If you don't mind, can you let us know the following
1. output of ibstat on both nodes
2. what do you mean by IPoIB was configured on mlx5_0?
Thx,
Hari.
-----Original Message-----
From: Honggang LI <honli at redhat.com>
Sent: Friday, April 10, 2020 7:35 PM
To: Subramoni, Hari <subramoni.1 at osu.edu>
Cc: mvapich-discuss at cse.ohio-state.edu <mvapich-discuss at mailman.cse.ohio-state.edu>
Subject: Re: [mvapich-discuss] mvapich2-2.3.3 over connectX-5 regression issue
On Fri, Apr 10, 2020 at 01:52:20PM +0000, Subramoni, Hari wrote:
> Hi, Honggang.
>
> It looks like your systems have multiple network adapters that have been setup with different modes (IB and Ethernet). In such a scenario, I would recommend explicitly setting the network adapter you want MVAPICH2 to use.
>
> e.g. MV2_IBA_HCA=mlx5_0 or MV2_IBA_HCA=mlx5_1
MV2_IBA_HCA=mlx5_1 works for mpirun and mpirun_rsh. The IPoIB had been configured on mlx5_0. It seems mpirun and mpirun_rsh blindly pick up the first HCA port.
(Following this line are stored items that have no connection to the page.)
-- ==== Sys2Proof/Machine/State.lean ====
section
/-! DEFINITION. Everything the manual gives the IL-2400 as state, as plain data, and the state after reset.
Every field's docstring names the rule that gives it and its value at reset; DESIGN CHOICE marks a value the manual
does not give (the log entry follows in brackets). -/

namespace Sys2Proof.Machine

open Sys2Proof

/-- A memory: (address, byte) pairs, addresses strictly rising, no zero byte listed; an unlisted byte reads 0. -/
abbrev Memory := List Host.Cell

/-- A table: (key, value) pairs in rising key order; a key not listed has the table's default. -/
abbrev Tab (α : Type) := List (Nat × α)

/-- A task: resident graph number and index within the graph (R202). -/
structure TaskRef where
  /-- graph number, 0-63 -/
  g : Nat
  /-- task index, 0-16,383 -/
  i : Nat
deriving DecidableEq, Repr, Inhabited

/-! ## Vats (chapters 03 and 04) -/

/-- R91: the mode tag of an accumulator entry. -/
inductive Tag where
  /-- after a CLEAR, a draining CLR or a binding -/
  | empty
  /-- after a Q4Q8 or Q8Q8 STREAM -/
  | int32
  /-- after a BF16 STREAM or a SCAN -/
  | fp32
deriving DecidableEq, Repr, Inhabited

/-- R78: one weight buffer. -/
structure WBuf where
  /-- R93; bool; reset false. A STREAM from an invalid buffer is an exception. -/
  valid : Bool
  /-- R82, R91; 2 bits; reset 0 (DESIGN CHOICE [7]). The mode in which it was loaded. -/
  mode : Nat
  /-- R48, R51, R84; the tile record as bytes from offset 0; reset empty (DESIGN CHOICE [7]). -/
  tile : Memory
  /-- R86; the whey entries loaded with a Q4 tile, BF16 values; reset empty (DESIGN CHOICE [7]). -/
  whey : List Nat
deriving DecidableEq, Repr, Inhabited

/-- R116: a residue comparison not yet made: row of the pass, slice, the two residues. -/
structure Resid where
  /-- accumulator entry of the activation row -/
  row : Nat
  /-- slice 0-7 -/
  slice : Nat
  /-- S_i of R116 -/
  s : Nat
  /-- C_i of R116 -/
  c : Nat
deriving DecidableEq, Repr, Inhabited

/-- R77-R125, R139-R154: one vat. -/
structure Vat where
  /-- R78; weight buffer 0; reset invalid. -/
  buf0 : WBuf
  /-- R78; weight buffer 1; reset invalid. -/
  buf1 : WBuf
  /-- R79; accumulator file 64 × 512 × 32 bits, key 512·entry + column; reset 0 (DESIGN CHOICE [7]). -/
  acc : Tab Nat
  /-- R91; 64 mode tags; reset empty (DESIGN CHOICE [7]). -/
  tags : List Tag
  /-- R79; carry row 512 × 32 bits; reset 0 (DESIGN CHOICE [7]). -/
  carry : Tab Nat
  /-- R151; shadow row 512 × 32 bits; reset 0 (DESIGN CHOICE [7]). -/
  shadow : Tab Nat
  /-- R154 VAT_CARRY_MAP, R140; per column group the carry object resident there; reset none. -/
  held : List (Option Nat)
  /-- R79, R111; command queue, at most 32 commands of 128 bits; reset empty. -/
  queue : List (BitVec 128)
  /-- R111; commands of a VAT task's list that the graph engine has not yet fed; reset empty. -/
  feed : List (BitVec 128)
  /-- R110; the bound task; reset none. -/
  bound : Option TaskRef
  /-- R110; the turner whose task holds the binding, if a turner task does; reset none. -/
  byTurner : Option Nat
  /-- R124 VAT_STATUS.STATE; 3 bits; reset 1 (GATED). -/
  state : Nat
  /-- R124 VAT_STATUS.MODE; 2 bits; reset 0. -/
  mode : Nat
  /-- R116; residue comparisons outstanding; reset empty. -/
  resid : List Resid
  /-- R108; the slices whose next comparison an INJECT corrupts; reset none. -/
  inject : List Nat
  /-- R120, R121; its request for a grant found the window's exits used up, and it waits; reset false. -/
  late : Bool
  /-- R124 VAT_PASSES; 64 bits; reset 0. -/
  passes : Nat
  /-- R124 VAT_CHK_DET; 32 bits; reset 0. -/
  chkDet : Nat
  /-- R124 VAT_GRANT_WAIT; 32 bits; reset 0. -/
  grantWait : Nat
  /-- R124 VAT_IDLE_EXITS; 32 bits; reset 0. -/
  idleExits : Nat
  /-- R154 VAT_SWAPS; 32 bits; reset 0. -/
  swaps : Nat
  /-- R154 VAT_SWAPS_FORCED; 32 bits; reset 0. -/
  swapsForced : Nat
  /-- R74; saturation counter, 32 bits; reset 0 (DESIGN CHOICE [7]). -/
  sat : Nat
  /-- R74; NaN flag; reset false (DESIGN CHOICE [7]). -/
  nan : Bool
deriving DecidableEq, Repr, Inhabited

/-! ## Turners (chapter 05) -/

/-- R184: the top-k buffer after a TKINIT: k and the entries (value, index) in order. -/
structure TopK where
  /-- 1-64 -/
  k : Nat
  /-- FP32 bit pattern and index, best first -/
  ents : List (Nat × Nat)
deriving DecidableEq, Repr, Inhabited

/-- What a stalled turner waits for. -/
inductive TrnWait where
  /-- nothing -/
  | none
  /-- R111: VISSUE stalled with this command -/
  | vissue (w : BitVec 128)
  /-- R189: DISSUE stalled at 16 moves -/
  | dissue (at_ : Nat)
  /-- R190: SWAIT on this counter and threshold -/
  | swait (cnt thr : Nat)
  /-- R191: SSIG of this counter, until the work issued is done -/
  | ssig (cnt : Nat)
  /-- R192: TEND, until the work issued is done -/
  | tend
  /-- R192: TYIELD on this counter and threshold, until the work issued is done -/
  | tyield (cnt thr : Nat)
deriving DecidableEq, Repr, Inhabited

/-- R155-R201: one turner. -/
structure Turner where
  /-- R155 s0-s31; 32 × 64 bits; reset 0 (DESIGN CHOICE [7]); index 0 is never written. -/
  sreg : List DWord
  /-- R155 v0-v31; 32 × 512 bits; reset 0 (DESIGN CHOICE [7]). -/
  vreg : List VReg
  /-- R155 p0-p7; 8 × 64 bits; p1-p7 reset 0 (DESIGN CHOICE [7]); index 0 is never read. -/
  preg : List DWord
  /-- R155 program counter; 32 bits; reset 0 (DESIGN CHOICE [7]). -/
  pc : Word
  /-- R155 scratch; 64 KiB; reset 0 (DESIGN CHOICE [6]). -/
  scratch : Memory
  /-- R155, R184 top-k buffer, none before a TKINIT; reset none (R157 empties it). -/
  topk : Option TopK
  /-- R200 TRN_STATUS.STATE; 3 bits; reset 1 (GATED). -/
  state : Nat
  /-- R200 TRN_STATUS.BOUND, GRAPH, TASK; reset none. -/
  bound : Option TaskRef
  /-- R200 TRN_STATUS.VATB, R158 SR_VAT; the bound vat; reset none. -/
  vat : Option Nat
  /-- R111, R189, R190; what it waits for; reset none. -/
  wait : TrnWait
  /-- R157; collection of the previous task; reset none. -/
  lastColl : Option Nat
  /-- R157; has left OFF since its last task; reset true (DESIGN CHOICE [7]). -/
  wasOff : Bool
  /-- R158 SR_SATCNT, R74; 32 bits; reset 0. -/
  sat : Nat
  /-- R158 SR_NANF, R74; reset false. -/
  nan : Bool
  /-- R200 TRN_RETIRED; 64 bits; reset 0. -/
  retired : Nat
  /-- R200 TRN_LANE_DET; 32 bits; reset 0. -/
  laneDet : Nat
  /-- R200 TRN_EXC_LAST; 8 bits; reset 0. -/
  excLast : Nat
  /-- R200 TRN_TASKS; 32 bits; reset 0. -/
  tasks : Nat
  /-- R611 trace halt; reset false. -/
  halted : Bool
deriving DecidableEq, Repr, Inhabited
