/-! ## The start of an instance -/

/-- R224: every counter of a graph set to 0. -/
def zeroCounters (s : State) (x : Graph) : State :=
  { s with sync := s.sync.filter fun e => e.1 < x.cntBase || x.cntBase + x.cntCount ≤ e.1 }

/-- R207: an instance that fails its start checks ends REFUSED with a reason; the coordinator of a group has sent START
before, and reports it once every member has reported (R239). -/
def refuseInstance (s : State) (g : Nat) (x : Graph) (n : Inst) (reason : Nat) : State :=
  if coordinates s x then
    finishInstance (modGraph s g fun x => { x with run := some { n with runs := [], start := s.tick, reason := reason } }) g
  else
    let rec0 := instRecord g n 4 reason 0
    let s := if x.group then sendCtl (groupCoord s x.gnum) 0x03 x.gnum (n.serial :: x.gid :: rec0.map BitVec.toNat) s else s
    let s := deliverInstance g n rec0 s
    { s with gra := { s.gra with instances := satAdd64 s.gra.instances 1 } }

/-- R206: the head of a graph's queue taken, its counters set to 0; the coordinator of a group sends START (R238). -/
def takeInstance (s : State) (g : Nat) (x : Graph) (n : Inst) : State :=
  let s := zeroCounters (modGraph s g fun x => { x with queue := x.queue.drop 1, starts := x.starts.drop 1, reports := [] }) x
  if coordinates s x then
    ((groupMembers s x.gnum).filter (· != fabId s)).foldl (fun t m =>
      sendCtl m 0x01 x.gnum [x.gid, n.serial, n.band, n.gen] t) s
  else s

/-- R238 step 1: what the coordinator can see of the check of its members: its own part names as many members as the
group has. The parts of the others are their own state (notes/assumptions/15.md). -/
def membersFit (s : State) (x : Graph) : Bool := !coordinates s x || x.nmemb == (groupMembers s x.gnum).length

/-- R206, R238: the instance that may start next: the head of the queue where none runs and no drop is in progress; a
member of a group waits for its START. -/
def nextInst (s : State) (x : Graph) : Option Inst :=
  if x.run.isSome || x.drop.isSome || !membersFit s x then none
  else if x.group && !coordinates s x then
    match x.queue, x.starts with
    | n :: _, (serial, band, gen) :: _ => some { n with serial := serial, band := band, gen := gen }
    | _, _ => none
  else x.queue.head?

end Sys2Proof.Machine
end

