/-- R107, R144, R145, R151: the effect of CARRY_IN; for a stream the carry object becomes RESIDENT and its loaded state is
the shadow row's, and a swap request that found it LOADING is evaluated again. For the place of R142's VAT_PARAM see
`foreignGroup`. -/
def carryIn (v : Nat) (w : BitVec 128) (s : State) (k : TaskRef) : Except Nat State :=
  let mask := vf w 31 24
  let n := 256 * (maskBits 8 mask).length
  if !aligned (vf w 63 32) 256 then .error xVAT_ALIGN
  else
    match resolveAddr s v k true (vf w 63 32) n with
    | none => .error xVAT_ADDR
    | some a =>
      if foreignGroup s v k mask then .error xVAT_PARAM
      else
      let bs := mread (s.nearOf (clusterOfVat v)) a n
      let s := s.modVat v fun x => { x with carry := putGroups x.carry mask bs }
      .ok (match loadingStream s v k mask with
        | some i =>
          retrySwap (setStream (s.modVat v fun x => { hold x i mask with shadow := putGroups x.shadow mask bs }) i 2 v) v i
        | none => s)

/-- R107: CARRY_IN. -/
def execCarryIn (v : Nat) (w : BitVec 128) (s : State) : Out := .next (vatCommand v w 7 (carryIn v w) s)

/-- R107: the effect of CARRY_OUT; for the place of R142's VAT_PARAM see `foreignGroup`. -/
def carryOut (v : Nat) (w : BitVec 128) (s : State) (k : TaskRef) : Except Nat State :=
  let mask := vf w 31 24
  if !aligned (vf w 63 32) 256 then .error xVAT_ALIGN
  else
    match resolveAddr s v k true (vf w 63 32) (256 * (maskBits 8 mask).length) with
    | none => .error xVAT_ADDR
    | some a => if foreignGroup s v k mask then .error xVAT_PARAM else .ok (s.nearWrite (clusterOfVat v) a (groupBytes (s.vat v).carry mask))

/-- R107: CARRY_OUT. -/
def execCarryOut (v : Nat) (w : BitVec 128) (s : State) : Out := .next (vatCommand v w 8 (carryOut v w) s)

/-- R108, R109: the effect of CHECK. -/
def check (v : Nat) (w : BitVec 128) (s : State) (_ : TaskRef) : Except Nat State :=
  if vf w 24 24 = 1 then
    if s.testMode then .ok (s.modVat v fun x => { x with
      inject := if x.inject.contains (vf w 27 25) then x.inject else x.inject ++ [vf w 27 25] }) else .error xVAT_PARAM
  else .ok s

/-- R108: CHECK; it completes only when every residue comparison of the earlier commands has been made. -/
def execCheck (v : Nat) (w : BitVec 128) (s : State) : Out :=
  if (s.vat v).resid.isEmpty then .next (vatCommand v w 9 (check v w) s) else .next s

/-- R100: the OP codes that name no command. -/
def vatOpUnassigned (op : Nat) : Bool := op == 0 || 10 ≤ op

/-- R100, R113: a command with an unassigned OP ends the bound task with VAT_OP. -/
def execVatOpUnassigned (v : Nat) (w : BitVec 128) (s : State) : Out :=
  if vatOpUnassigned (vOP w) && vatReady s v w (vOP w) then
    match (s.vat v).bound with
    | some k => .next (vatExc (popCmd s v) v k xVAT_OP)
    | none => .next s
  else .next s

/-- R108, R116, R118: one comparison is made. `err` is what a hardware error adds to the block-sum residue: 0 in a
sound vat. An injected mismatch sets CHECK_SEEN; any other is a detected fault. -/
def residueComparison (v row slice err : Nat) (s : State) : State :=
  match (s.vat v).resid.find? fun r => r.row == row && r.slice == slice with
  | none => s
  | some r =>
    let s1 := s.modVat v fun x => { x with resid := x.resid.erase r }
    let inj := (s.vat v).inject.contains slice
    let s2 := if inj then s1.modVat v fun x => { x with inject := x.inject.erase slice } else s1
    let c := if inj then (r.c + 1) % resMod else r.c
    if (r.s + err) % resMod = c then goOn s2 v
    else if inj then
      match (s.vat v).bound with
      | some k => goOn (modRun s2 k fun q => { q with checkSeen := true }) v
      | none => s2
    else detectVat s2 v mechRESIDUE slice

/-- R116: RESIDUE_COMPARISON. -/
def execResidueComparison (v row slice err : Nat) (s : State) : Out := .next (residueComparison v row slice err s)

/-! ## Starting from idle (R119-R121) -/

/-- R88: the command at the head of a vat's queue is a weight load that waits for its tile. -/
def headWaits (s : State) (v : Nat) : Bool :=
  (s.vat v).queue.head?.any fun w =>
    (vOP w == 1 && tilePending s v (vMODE w) (vf w 63 32)) || (vOP w == 2 && tilePending s v (tMode w) (vf w 63 32))

/-- R119: a running vat that has executed no command for 256 cycles becomes idle: it has none, or its next one waits. -/
def execVatIdleEntry (v : Nat) (s : State) : Out :=
  if computeOn s && (s.vat v).state == 5 && ((s.vat v).queue.isEmpty || headWaits s v) then
    .next (s.modVat v fun x => { x with state := 2 })
  else .next s

/-- R120, R121, R124: the governor grants the idle exit that was asked for first. An exit that had to wait is counted for
the vat, and its cycles, which are measured, for the bound task (notes/assumptions/12.md). -/
def execCurrentStepGrant (v : Nat) (s : State) : Out :=
  if computeOn s && (grantOrder s).head? == some v then
    let late := (s.vat v).late
    let s := s.modVat v fun x => { x with
      state := 3, late := false, idleExits := satAdd32 x.idleExits 1, grantWait := satAdd32 x.grantWait (b2n late) }
    let s := if late then
        match (s.vat v).bound with
        | some k => advance (modRun s k fun r => { r with csWait := satAdd32 r.csWait (drawn s % 2 ^ 32) })
        | none => s
      else s
    .next (grantsLeft s)
  else .next s

/-- R119: the stagger completes and the first command may run. -/
def execVatFullWidth (v : Nat) (s : State) : Out :=
  if computeOn s && (s.vat v).state == 3 then .next (s.modVat v fun x => { x with state := 5 }) else .next s

/-! ## Stream swaps (R144-R148) -/

/-- R144, R154: the CARRY_OUT of a swap completes: the carry row's groups are written and the object is STORED. -/
def execSwapOutComplete (v handle : Nat) (s : State) : Out :=
  match objOf s handle with
  | some (i, _) =>
    if (streamOf s i).2 == v && 3 ≤ (streamOf s i).1 then
      .next (swapOutFrom s v i (s.vat v).carry ((streamOf s i).1 == 4))
    else .next s
  | none => .next s

/-- R147: the chunk behind which a stream's swap is deferred has completed. -/
def deferredDue (s : State) (i : Nat) : Bool :=
  s.gra.deferred.any fun e => e.1 == i && (runOf s e.2).all fun r => r.st.status.isSome

/-- R147: a swap deferred behind a queued chunk is performed when that chunk has completed: CARRY_OUT is issued. -/
def execDeferredSwap (v handle : Nat) (s : State) : Out :=
  match objOf s handle with
  | some (i, _) =>
    if streamOf s i == (2, v) && deferredDue s i && !chunkRuns s v i then
      .next { setStream s i 3 v with gra := { (setStream s i 3 v).gra with deferred := s.gra.deferred.filter (·.1 != i) } }
    else .next s
  | none => .next s

end Sys2Proof.Machine
end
The workaround works, but it is still a regression issue because 2.3.2 does not need the workaround.
Thanks
[root at rdma-virt-02 ~]$ rpm -qf /usr/lib64/mvapich2/bin/mpirun
mvapich2-2.3.3-1.el8.x86_64
[root at rdma-virt-02 ~]$ cat hfile_one_core
172.31.0.202
172.31.0.203
[root at rdma-virt-02 ~]$ ip addr show | grep -w 172.31.0.202
inet 172.31.0.202/24 brd 172.31.0.255 scope global dynamic noprefixroute mlx5_ib0
[root at rdma-virt-02 ~]$ ip addr show mlx5_ib0
8: mlx5_ib0: <BROADCAST,MULTICAST,UP,LOWER_UP> mtu 2044 qdisc mq state UP group default qlen 256
link/infiniband 00:00:0b:ae:fe:80:00:00:00:00:00:00:e4:1d:2d:03:00:e7:0f:f6 brd 00:ff:ff:ff:ff:12:40:1b:ff:ff:00:00:00:00:00:00:ff:ff:ff:ff
inet 172.31.0.202/24 brd 172.31.0.255 scope global dynamic noprefixroute mlx5_ib0
valid_lft 2039sec preferred_lft 2039sec
inet6 fe80::e61d:2d03:e7:ff6/64 scope link noprefixroute
valid_lft forever preferred_lft forever
[root at rdma-virt-02 ~]$ ibstat mlx5_0
CA 'mlx5_0'
CA type: MT4115
Number of ports: 1
Firmware version: 12.25.1020
Hardware version: 0
Node GUID: 0xe41d2d0300e70ff6
System image GUID: 0xe41d2d0300e70ff6
Port 1:
State: Active
Physical state: LinkUp
Rate: 56
Base lid: 19
LMC: 0
SM lid: 13
Capability mask: 0x2659e848
Port GUID: 0xe41d2d0300e70ff6 <===
Link layer: InfiniBand
According to the "link/infiniband" hardware address and port GUID. The HCA is mlx5_0.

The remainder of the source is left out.